Hawkins impingement sign and subscapularis strength testing
Rotator Cuff Tears
Rotator cuff tears can be a later stage of impingement syndrome, where the rotator cuff tendons tear from their attachment. This usually starts with the supraspinatus and can progress to the infraspinatus or other tendons. Usually this happens over time, but can occur as a single event. It is rare in younger patients, usually after trauma to the shoulder. Pain can be similar to impingement syndrome, but can be associated with more weakness. Other problems such as labral, SLAP, bicep tendon tears, and arthritis can be present.
Non-surgical treatment is similar to impingement with activity modification, avoiding heavy lifting, over the counter medications, and physical therapy. These treatments are more appropriate for partial rotator cuff tears, as painful full tears will usually not respond well to non-operative treatment. It is important that you are examined by an orthopaedic specialist, as Xrays and MRI can confirm a tear. Many times early surgical repair is the best option.
Arthroscopic Shoulder Surgery
Advances in arthroscopic surgery help these problems to be treated with outpatient surgery using minimally invasive techniques. This can result in reduced pain and earlier recovery.

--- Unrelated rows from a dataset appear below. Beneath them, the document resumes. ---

theorem execShardDelivery_keeps {s : State} (h : Kept s₀ s) (dest : Fin 8194) (source : Fin 3)
    (index : Fin 4294967296) (alive : Fin 65536) (crc : Word) (payload : List Byte) :
    OutKept s₀ (execShardDelivery dest source index alive crc payload s) := by
  unfold execShardDelivery
  try refine OutKept.next ?_
  repeat' first
    | with_reducible assumption
    | with_reducible apply Kept.ite
    | with_reducible apply shardFailed_keeps
    | with_reducible apply reissue_keeps
    | with_reducible apply shardVerified_keeps
    | with_reducible refine OutKept.next ?_
    | split
    | with_reducible refine Kept.mk_congr ?_ rfl rfl rfl rfl rfl rfl

theorem execShardTimeout_keeps {s : State} (h : Kept s₀ s) (dest : Fin 8194) (source : Fin 3) :
    OutKept s₀ (execShardTimeout dest source s) := by
  unfold execShardTimeout
  try refine OutKept.next ?_
  repeat' first
    | with_reducible assumption
    | with_reducible apply Kept.ite
    | with_reducible apply shardFailed_keeps
    | with_reducible refine OutKept.next ?_
    | split

theorem execFlashReadComplete_keeps {s : State} (h : Kept s₀ s) (granule : Fin 4294967294) (level : Fin 9) (good : Bool) (use : FlashUse) :
    OutKept s₀ (execFlashReadComplete granule level good use s) := by
  unfold execFlashReadComplete
  repeat' first
    | with_reducible assumption
    | with_reducible apply OutKept.next
    | with_reducible apply Kept.ite
    | with_reducible apply raiseF_keeps
    | with_reducible apply count_keeps
    | with_reducible apply setBlock_keeps
    | with_reducible apply flashError_keeps
    | with_reducible apply scheduleReloc_keeps
    | with_reducible apply expireOwn_keeps
    | with_reducible apply regionReadLost_keeps
    | with_reducible apply shardFailed_keeps
    | split
    | (fail_if_no_progress first | with_reducible refine Kept.mk_congr ?_ rfl rfl rfl rfl rfl rfl | fail)
    | dsimp only

theorem beginStaging_keeps {s : State} (h : Kept s₀ s) (m : Nat) : Kept s₀ (beginStaging s m) := by
  unfold beginStaging
  repeat' first
    | with_reducible assumption
    | with_reducible apply Kept.ite
    | with_reducible apply dropDest_keeps
    | with_reducible apply setF_keeps
    | with_reducible apply refreshStage_keeps
    | with_reducible apply beginLoad_keeps

theorem sendPassed_keeps {s : State} (h : Kept s₀ s) : Kept s₀ (sendPassed s) := by
  unfold sendPassed
  repeat' first
    | with_reducible assumption
    | with_reducible apply Kept.ite
    | with_reducible apply sendAll_keeps
    | with_reducible refine Kept.foldl (fun _ _ _ => ?_) ?_
    | with_reducible refine Kept.foldl_snd (fun _ _ _ => ?_) ?_
    | with_reducible refine Kept.foldl_snd2 (fun _ _ _ => ?_) ?_
    | with_reducible refine Kept.foldl_fst (fun _ _ _ => ?_) ?_
    | split
    | with_reducible refine Kept.mk_congr ?_ rfl rfl rfl rfl rfl rfl

theorem refreshWave_keeps {s : State} (h : Kept s₀ s) : Kept s₀ (refreshWave s) := by
  unfold refreshWave
  repeat' first
    | with_reducible assumption
    | with_reducible apply Kept.ite
    | with_reducible apply setF_keeps

theorem execHingePassed_keeps {s : State} (h : Kept s₀ s) (pkg : Fin 65536) (layer : Fin 256) :
    OutKept s₀ (execHingePassed pkg layer s) := by
  unfold execHingePassed
  try refine OutKept.next ?_
  repeat' first
    | with_reducible assumption
    | with_reducible apply Kept.ite
    | with_reducible apply sendPassed_keeps
    | with_reducible apply refreshWave_keeps
    | with_reducible refine OutKept.next ?_
    | split
    | with_reducible refine Kept.mk_congr ?_ rfl rfl rfl rfl rfl rfl

theorem execHingeCommitted_keeps {s : State} (h : Kept s₀ s) (pkg : Fin 65536) (layer : Fin 256) :
    OutKept s₀ (execHingeCommitted pkg layer s) := by
  unfold execHingeCommitted
  try refine OutKept.next ?_
  repeat' first
    | with_reducible assumption
    | with_reducible apply Kept.ite
    | with_reducible apply refreshWave_keeps
    | with_reducible apply sendPassed_keeps
    | with_reducible refine OutKept.next ?_
    | split
    | with_reducible refine Kept.mk_congr ?_ rfl rfl rfl rfl rfl rfl

theorem copyLayer_keeps {s : State} (h : Kept s₀ s) (m k : Nat) : Kept s₀ (copyLayer s m k) := by
  unfold copyLayer
  repeat' first
    | with_reducible assumption
    | with_reducible apply Kept.ite
    | with_reducible apply hbmCopy_keeps
    | with_reducible refine Kept.foldl (fun _ _ _ => ?_) ?_
    | with_reducible refine Kept.foldl_snd (fun _ _ _ => ?_) ?_
    | with_reducible refine Kept.foldl_snd2 (fun _ _ _ => ?_) ?_
    | with_reducible refine Kept.foldl_fst (fun _ _ _ => ?_) ?_
    | split

theorem swapComplete_keeps {s : State} (h : Kept s₀ s) (m : Nat) : Kept s₀ (swapComplete s m) := by
  unfold swapComplete
  repeat' first
    | with_reducible assumption
    | with_reducible apply Kept.ite
    | with_reducible apply dropDest_keeps
    | with_reducible apply setF_keeps
    | with_reducible refine Kept.foldl (fun _ _ _ => ?_) ?_
    | with_reducible refine Kept.foldl_snd (fun _ _ _ => ?_) ?_
    | with_reducible refine Kept.foldl_snd2 (fun _ _ _ => ?_) ?_
    | with_reducible refine Kept.foldl_fst (fun _ _ _ => ?_) ?_
    | split
    | with_reducible refine Kept.mk_congr ?_ rfl rfl rfl rfl rfl rfl

theorem commitOne_keeps {s : State} (h : Kept s₀ s) (m k : Nat) : Kept s₀ (commitOne s m k) := by
  unfold commitOne
  repeat' first
    | with_reducible assumption
    | with_reducible apply Kept.ite
    | with_reducible apply count_keeps
    | with_reducible apply copyLayer_keeps
    | with_reducible apply setF_keeps
    | with_reducible apply sendAll_keeps
    | with_reducible apply swapComplete_keeps

theorem execLayerCommitComplete_keeps {s : State} (h : Kept s₀ s) (layer : Fin 256) :
    OutKept s₀ (execLayerCommitComplete layer s) := by
  unfold execLayerCommitComplete
  try refine OutKept.next ?_
  repeat' first
    | with_reducible assumption
    | with_reducible apply Kept.ite
    | with_reducible apply sendPassed_keeps
    | with_reducible apply commitOne_keeps
    | with_reducible refine OutKept.next ?_
    | split

theorem finishWave_keeps {s : State} (h : Kept s₀ s) : Kept s₀ (finishWave s) := by
  unfold finishWave
  repeat' first
    | with_reducible assumption
    | with_reducible apply Kept.ite
    | with_reducible apply commitOne_keeps
    | with_reducible refine Kept.foldl (fun _ _ _ => ?_) ?_
    | with_reducible refine Kept.foldl_snd (fun _ _ _ => ?_) ?_
    | with_reducible refine Kept.foldl_snd2 (fun _ _ _ => ?_) ?_
    | with_reducible refine Kept.foldl_fst (fun _ _ _ => ?_) ?_
    | split
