theorem execCoreLaunch_keeps {s : State} (h : Kept s₀ s) (core : Fin 98304) (spec : LaunchSpec) :
    OutKept s₀ (execCoreLaunch core spec s) := by
  unfold execCoreLaunch
  repeat' first
    | with_reducible assumption
    | with_reducible apply OutKept.next
    | with_reducible apply Kept.ite
    | with_reducible apply launchOn_keeps
    | split
    | dsimp only

theorem execJobFault_keeps {s : State} (h : Kept s₀ s) (episode : Fin 4294967296) (pkg : Fin 65536) :
    OutKept s₀ (execJobFault episode pkg s) := by
  unfold execJobFault
  try refine OutKept.next ?_
  repeat' first
    | with_reducible assumption
    | with_reducible apply Kept.ite
    | with_reducible apply setF_keeps
    | with_reducible apply sendAll_keeps
    | with_reducible apply latchCause_keeps
    | with_reducible apply setReg_keeps
    | with_reducible apply enterEpisode_keeps
    | with_reducible apply count_keeps
    | with_reducible refine OutKept.next ?_
    | split
    | with_reducible refine Kept.mk_congr ?_ rfl rfl rfl rfl rfl rfl

theorem abandonOps_keeps {s : State} (h : Kept s₀ s) :
    Kept s₀ (abandonOps s) := by
  unfold abandonOps
  repeat' first
    | with_reducible assumption
    | with_reducible apply Kept.ite
    | split
    | (fail_if_no_progress first | with_reducible refine Kept.mk_congr ?_ rfl rfl rfl rfl rfl rfl | fail)
    | dsimp only

theorem execCoreStopGraceExpiry_keeps {s : State} (h : Kept s₀ s) : OutKept s₀ (execCoreStopGraceExpiry s) := by
  unfold execCoreStopGraceExpiry
  try refine OutKept.next ?_
  repeat' first
    | with_reducible assumption
    | with_reducible apply Kept.ite
    | with_reducible apply abandonOps_keeps
    | with_reducible apply beginDump_keeps
    | with_reducible refine OutKept.next ?_
    | split
    | with_reducible refine Kept.mk_congr ?_ rfl rfl rfl rfl rfl rfl

theorem execDeliveryWindowExpiry_keeps {s : State} (h : Kept s₀ s) : OutKept s₀ (execDeliveryWindowExpiry s) := by
  unfold execDeliveryWindowExpiry
  try refine OutKept.next ?_
  repeat' first
    | with_reducible assumption
    | with_reducible apply Kept.ite
    | with_reducible refine OutKept.next ?_
    | split
    | with_reducible refine Kept.mk_congr ?_ rfl rfl rfl rfl rfl rfl

theorem writeDump_keeps {s : State} (h : Kept s₀ s) (n : Nat) (x : DumpSlot) (bad : BitVec 16) :
    Kept s₀ (writeDump s n x bad).1 := by
  unfold writeDump
  repeat' first
    | with_reducible assumption
    | with_reducible apply Kept.ite
    | with_reducible apply hbmStoreBytes_keeps
    | with_reducible refine Kept.foldl (fun _ _ _ => ?_) ?_
    | with_reducible refine Kept.foldl_snd (fun _ _ _ => ?_) ?_
    | with_reducible refine Kept.foldl_snd2 (fun _ _ _ => ?_) ?_
    | with_reducible refine Kept.foldl_fst (fun _ _ _ => ?_) ?_
    | split
    | with_reducible refine Kept.mk_congr ?_ rfl rfl rfl rfl rfl rfl

theorem execDumpComplete_keeps {s : State} (h : Kept s₀ s) (slot : Fin 2) (bad : BitVec 16) :
    OutKept s₀ (execDumpComplete slot bad s) := by
  unfold execDumpComplete
  try refine OutKept.next ?_
  repeat' first
    | with_reducible assumption
    | with_reducible apply Kept.ite
    | with_reducible apply writeDump_keeps
    | (refine Kept.of_fst (by assumption) ?_)
    | with_reducible apply setF_keeps
    | with_reducible apply postPF_keeps
    | with_reducible apply escalate_keeps
    | with_reducible refine OutKept.next ?_
    | split
    | with_reducible refine Kept.mk_congr ?_ rfl rfl rfl rfl rfl rfl

theorem execRecoveryWarmReset_keeps {s : State} (h : Kept s₀ s) : OutKept s₀ (execRecoveryWarmReset s) := by
  unfold execRecoveryWarmReset
  try refine OutKept.next ?_
  repeat' first
    | with_reducible assumption
    | with_reducible apply Kept.ite
    | with_reducible apply warmReset_keeps

theorem releaseSlot_keeps {s : State} (h : Kept s₀ s) (n : Nat) : Kept s₀ (releaseSlot s n) := by
  unfold releaseSlot
  repeat' first
    | with_reducible assumption
    | with_reducible apply Kept.ite
    | with_reducible apply setF_keeps
    | split
    | with_reducible refine Kept.mk_congr ?_ rfl rfl rfl rfl rfl rfl

theorem dumpCtl_keeps {s : State} (h : Kept s₀ s) (v : Word) : Kept s₀ (dumpCtl s v) := by
  unfold dumpCtl
  repeat' first
    | with_reducible assumption
    | with_reducible apply Kept.ite
    | with_reducible apply setF_keeps
    | with_reducible apply releaseSlot_keeps

theorem execDumpRelease_keeps {s : State} (h : Kept s₀ s) (fn : Fin 64) (value : Word) :
    OutKept s₀ (execDumpRelease fn value s) := by
  unfold execDumpRelease
  try refine OutKept.next ?_
  repeat' first
    | with_reducible assumption
    | with_reducible apply Kept.ite
    | with_reducible apply errVfAccess_keeps
    | with_reducible apply dumpCtl_keeps

end Sys2Proof.Machine
end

Impingement syndrome is treated arthroscopically with a ‘subacromial decompression’. This involves an outpatient surgery using a few small skin incisions, and the bursa is excised along with any prominent bone spurs. Motion and light use are started early, and physical therapy can help the recovery process.
Rotator cuff repairs are more involved, but these are also treated arthroscopically with outpatient surgery. Small incisions are made and the rotator cuff is reattached to bone arthroscopically. The recovery process involves a step-wise program supervised by a physical therapist and usually lasts 6 months.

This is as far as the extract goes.